- **Problem requirements**
Every line between the top of the data below and the line with "(let s := offer day (.kvPool poolOp)", both ends included, must be retyped exactly.

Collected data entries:
theorem witness_SetupOperations :
    (let op := DescOp.lessonInstall installOp Ext.none
     let s := offer (withT1 day (cells 0x1000 lessonBytes)) op
     Applies s (.lessonInstall (d0 255) installOp Ext.none) (d0 255) op (f0 op) ∧ Permitted s (d0 255) op ∧ placeOf installOp.src.toNat = .hbm ∧
       (let r := ((s.markDelivered (f0 op).desc).absorb Ext.none).outRead (.office 0) Ext.none 0x1000 128
        let r' := r.2.2.outRead (.office 0) Ext.none 0x1000 (128 * (lessonLen r.1 + 1))
        r.2.1 = 0 ∧ lessonLen r.1 ≠ 0 ∧ lessonLen r.1 ≤ 16777216 ∧ r'.2.1 = 0 ∧ lessonStatus r'.1 = 0 ∧ hfield r.1 10 1 = 255 ∧
          (∀ w ∈ wingsOf installOp.wings, installOp.dest.toNat + 128 * (lessonLen r.1 + 1) ≤ r'.2.2.scratchEnd w ∧ r'.2.2.entryValid w 255 = false))) ∧
    (let s := offer day (.lessonRemove 15)
     Applies s (.lessonRemove (d0 255) 15) (d0 255) (.lessonRemove 15) (f0 (.lessonRemove 15)) ∧ Permitted s (d0 255) (.lessonRemove 15) ∧
       s.mdl.slots.any (fun e => e.2.usesLessons) = false) ∧
    (let s := offer day (.memClass classOp)
     Applies s (.memClass (d0 0) classOp) (d0 0) (.memClass classOp) (f0 (.memClass classOp)) ∧ Permitted s (d0 0) (.memClass classOp) ∧
       s.meetsImage classOp.addr.toNat (classOp.count.toNat * 2 ^ 21) = false ∧ s.meetsPool classOp.addr.toNat (classOp.count.toNat * 2 ^ 21) = false ∧
       s.anySession = false) ∧
    (let s := offer day (.kvPool poolOp)
     Applies s (.kvPool (d0 0) poolOp) (d0 0) (.kvPool poolOp) (f0 (.kvPool poolOp)) ∧
       (s.markDelivered (f0 (.kvPool poolOp)).desc).kvPoolStatus (d0 0) poolOp = 0) ∧
    (let op := DescOp.memCopy fillOp Ext.none
     let s := offer day op
     Applies s (.memCopy (d0 0) fillOp Ext.none) (d0 0) op (f0 op) ∧ Permitted s (d0 0) op ∧ s.meetsImage fillOp.dst.toNat fillOp.length.toNat = false ∧
       s.anySession = false) := by
  unfold Applies Offered Permitted; refine ⟨?_, ?_, ?_, ?_, ?_⟩ <;> decide +kernel

/-! ### Images, sessions and security -/

/-- An image header: KIND, SPANS, IMAGE_ID, LENGTH, the fields of bytes 24-47 and HASH. -/
def imgHeader (kind spans id len : Nat) (fields : List Byte) (hash model : Nat) : List Byte :=
  leBytes 2 0x0B32 ++ leBytes 1 0x0A ++ leBytes 1 kind ++ leBytes 4 spans ++ leBytes 8 id ++ leBytes 8 len ++ fields ++ beBytes 32 hash ++ leBytes 8 model
/-- An entry of a span table. -/
def imgSpan (kind offset len dest : Nat) : List Byte := leBytes 1 kind ++ List.replicate 7 0 ++ leBytes 8 offset ++ leBytes 8 len ++ leBytes 6 dest ++ [0, 0]
/-- A model image at T1 address 0x10000000: three spans of 32 zero bytes, and its hash span. -/
def mdlCells : List Host.Cell :=
  cells 0x10000000 (imgHeader 0 4 0xA5 8388704 ([1, 1, 64, 0, 2, 0, 0, 0, 1, 0, 0, 0, 17] ++ List.replicate 7 0 ++ [1, 0, 0, 0])
    0xb16cc9df8f3a1d81a88462b1b4f6a58ff3751afb811f8a2bccf3dd1db5d9252b 0) ++
  cells 0x10000100 (imgSpan 1 0x200000 32 0x800000 ++ imgSpan 3 0x400000 32 0xA00000 ++ imgSpan 4 0x600000 32 0xC00000 ++ imgSpan 15 0x800000 96 0xE00000) ++
  cells 0x10800000 (zeroHash ++ zeroHash ++ zeroHash)
/-- A Margin-set image of the model 0xA5 at T1 address 0x10000000: one span of 32 zero bytes, and its hash span. -/
def setCells : List Host.Cell :=
  cells 0x10000000 (imgHeader 1 2 0xB6 4194336 ([1, 1] ++ List.replicate 12 0 ++ [0x81, 0x04] ++ List.replicate 8 0)
    0x8cc3716d5764e732cf514c0a1e1d9510b2518e9bf3c4a9d7ff7767e70021f9e3 0xA5) ++
  cells 0x10000100 (imgSpan 1 0x200000 32 0 ++ imgSpan 15 0x400000 32 0x200000) ++ cells 0x10400000 zeroHash
def loadOp : ModelLoadOp := { src := 0x10000000, golden := 0, golden2 := 0 }
/-- A module in Day whose Wings have entry 1 of their lesson tables VALID. -/
def ready (cs : List Host.Cell) : State :=
  { withT1 day cs with mem := { (withT1 day cs).mem with lib := [(8, 1), (0x40000008, 1), (0x80000008, 1), (0xC0000008, 1)] } }
def slotA : SlotRec := { slot0 with imageId := 0xA5 }
def installSet : MsetInstallOp := { set := 3, tenant := 1, src := 0x10000000, base := 0x1000000, golden := 0 }
/-- `day` with slot 0 RESIDENT, with room for Margin sets of tenant 1, and with host window 5 of tenant 0. -/
def modelled : State :=
  { day with mdl := { slots := [(0, slotA), (3, { slotA with sessions := 1 }), (4, { slotA with pins := 1 })],
                      vers := [(2, { VerRec.empty with state := .current, model := 0, set := 3, tenant := 1 })] }
             mem := { day.mem with quotas := [(1, { Quota.zero with marginLimit := 1 })],
                                   windows := [(5, { valid := true, write := true, tenant := 0, pasid := 0, pages := 5, host := 0x1000000 })] } }

theorem witness_ModelOperations :
    (let op := DescOp.modelLoad loadOp Ext.none
     let s := offer (ready mdlCells) op
     Applies s (.modelLoad (d0 63) loadOp Ext.none) (d0 63) op (f0 op) ∧ Permitted s (d0 63) op ∧ s.duskBusy = false ∧ (s.slotRec 63).state = .empty ∧
       goldenPlace loadOp.golden.toNat = true ∧ goldenPlace loadOp.golden2.toNat = true ∧
       (match ((s.markDelivered (f0 op).desc).absorb Ext.none).readImageAt (.image none (some 0)) Ext.none 0 0x10000000 none with
        | (.ok i, v) =>
          let w := (v.lookEntries (List.finRange 4) i.stepLesson true).lookEntries (List.finRange 4) i.idleLesson true
          modelFieldsOk i.head && w.lessonsOk i && w.destsOk i 0 && !w.destsMeet i 0 &&
            decide ((w.copyImage (.image none (some 0)) Ext.none i 0x10000000 0).1 = 0)
        | _ => false) = true) ∧
    (let s := offer modelled .modelUnload
     ∀ n ∈ [0, 3, 4], Applies s (.modelUnload (d0 (BitVec.ofNat 32 n))) (d0 (BitVec.ofNat 32 n)) .modelUnload (f0 .modelUnload) ∧
       Permitted s (d0 (BitVec.ofNat 32 n)) .modelUnload ∧ (s.slotRec n).state = .resident ∧ ((s.slotRec n).pins = 0 ↔ n ≠ 4)) ∧
    (let op := DescOp.modelGolden 1 2
     let s := offer modelled op
     Applies s (.modelGolden (d0 0) 1 2) (d0 0) op (f0 op) ∧ Permitted s (d0 0) op ∧ (s.slotRec 0).state ≠ .empty ∧ goldenPlace (1#48).toNat = true ∧ goldenPlace (2#48).toNat = true ∧
       Applies s (.modelGolden (d0 63) 1 2) (d0 63) op (f0 op) ∧ Permitted s (d0 63) op ∧ (s.slotRec 63).state = .empty) ∧
    (let op := DescOp.modelGolden 0x100000000000 2
     let s := offer modelled op
     Applies s (.modelGolden (d0 0) 0x100000000000 2) (d0 0) op (f0 op) ∧ Permitted s (d0 0) op ∧ goldenPlace (0x100000000000#48).toNat = false) ∧
    (let op := DescOp.modelQuery 0x200500000FC0 Ext.none
     let s := offer modelled op
     Applies s (.modelQuery (d0 63) ⟨0x200500000FC0, Ext.none⟩) (d0 63) op (f0 op) ∧ Permitted s (d0 63) op ∧
       s.meetsImage 0x200500000FC0 64 = false ∧ s.checkAccess (some (s.tenantOf (d0 63))) true 0x200500000FC0 64 = 0 ∧
       placeOf 0x200500000FC0 = .window 5 0xFC0 ∧ s.canIssue = true) ∧
    (let op := DescOp.msetInstall installSet Ext.none
     let s := waiting { modelled with mem := { modelled.mem with hbm := setCells } } (d0 0) op
     BuildApplies s (d0 0) op ∧
     let s := s.rosterReady
     Permitted s (d0 0) op ∧ s.msetDenied (d0 0) installSet = false ∧
       (s.slotRec 0).state = .resident ∧ goldenPlace installSet.golden.toNat = true ∧ installSet.base.toNat % chunkSize = 0 ∧
       (s.markDelivered (f0 op).desc).checkAccess (some (s.tenantOf (d0 0))) false 0x10000000 256 = 0 ∧
       (match ((s.markDelivered (f0 op).desc).absorb Ext.none).readImageAt (.image (some 0) (some 1)) Ext.none 1 0x10000000 none with
        | (.ok i, v) => marginFieldsOk i.head && decide (hfield i.head 80 8 = (s.slotRec 0).imageId) && decide ((s.slotRec 0).img.map (·.layers) = some i.layers) &&
            v.destsOk i 0x1000000 && (v.chargeMargin 1).1 && decide (v.emptyVersion = some 0) && !v.destsMeet i 0x1000000 &&
            decide (((v.chargeMargin 1).2.copyImage (.image (some 0) (some 1)) Ext.none i 0x10000000 0x1000000).1 = 0)
        | _ => false) = true) ∧
    (let op := DescOp.msetRemove 3
     let s := offer modelled op
     Applies s (.msetRemove (d0 0) 3) (d0 0) op (f0 op) ∧ Permitted s (d0 0) op ∧ s.currentVersion 0 3 = some 2 ∧ s.foreign (d0 0) (s.verRec 2).tenant = false) ∧
    (let op := DescOp.msetInstall installSet Ext.none
     let s := offer modelled op
     Offered s (.msetInstall (d0 0) installSet Ext.none) (d0 0) op (f0 op) ∧ s.pwr.state = .day) ∧
    (let op := DescOp.msetQuery 0x200500004FE0 Ext.none
     let s := offer modelled op
     Applies s (.msetQuery (d0 2) ⟨0x200500004FE0, Ext.none⟩) (d0 2) op (f0 op) ∧ Permitted s (d0 2) op ∧ (s.verRec 2).state ≠ .empty ∧
       s.foreign (d0 2) (s.verRec 2).tenant = false ∧ s.meetsImage 0x200500004FE0 32 = false ∧
       s.checkAccess (some (s.tenantOf (d0 2))) true 0x200500004FE0 32 = 0 ∧ placeOf 0x200500004FE0 = .window 5 0x4FE0 ∧ s.canIssue = true ∧
       Applies s (.msetQuery (d0 4095) ⟨0x200500004FE0, Ext.none⟩) (d0 4095) op (f0 op) ∧ Permitted s (d0 4095) op ∧ (s.verRec 4095).state = .empty) := by
  unfold BuildApplies Applies Offered Permitted; refine ⟨?_, ?_, ?_, ?_, ?_, ?_, ?_, ?_, ?_⟩ <;> decide +kernel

- **Result for this exercise**
theorem witness_SetupOperations :
    (let op := DescOp.lessonInstall installOp Ext.none
     let s := offer (withT1 day (cells 0x1000 lessonBytes)) op
     Applies s (.lessonInstall (d0 255) installOp Ext.none) (d0 255) op (f0 op) ∧ Permitted s (d0 255) op ∧ placeOf installOp.src.toNat = .hbm ∧
       (let r := ((s.markDelivered (f0 op).desc).absorb Ext.none).outRead (.office 0) Ext.none 0x1000 128
        let r' := r.2.2.outRead (.office 0) Ext.none 0x1000 (128 * (lessonLen r.1 + 1))
        r.2.1 = 0 ∧ lessonLen r.1 ≠ 0 ∧ lessonLen r.1 ≤ 16777216 ∧ r'.2.1 = 0 ∧ lessonStatus r'.1 = 0 ∧ hfield r.1 10 1 = 255 ∧
          (∀ w ∈ wingsOf installOp.wings, installOp.dest.toNat + 128 * (lessonLen r.1 + 1) ≤ r'.2.2.scratchEnd w ∧ r'.2.2.entryValid w 255 = false))) ∧
    (let s := offer day (.lessonRemove 15)
     Applies s (.lessonRemove (d0 255) 15) (d0 255) (.lessonRemove 15) (f0 (.lessonRemove 15)) ∧ Permitted s (d0 255) (.lessonRemove 15) ∧
       s.mdl.slots.any (fun e => e.2.usesLessons) = false) ∧
    (let s := offer day (.memClass classOp)
     Applies s (.memClass (d0 0) classOp) (d0 0) (.memClass classOp) (f0 (.memClass classOp)) ∧ Permitted s (d0 0) (.memClass classOp) ∧
       s.meetsImage classOp.addr.toNat (classOp.count.toNat * 2 ^ 21) = false ∧ s.meetsPool classOp.addr.toNat (classOp.count.toNat * 2 ^ 21) = false ∧
       s.anySession = false) ∧
    (let s := offer day (.kvPool poolOp)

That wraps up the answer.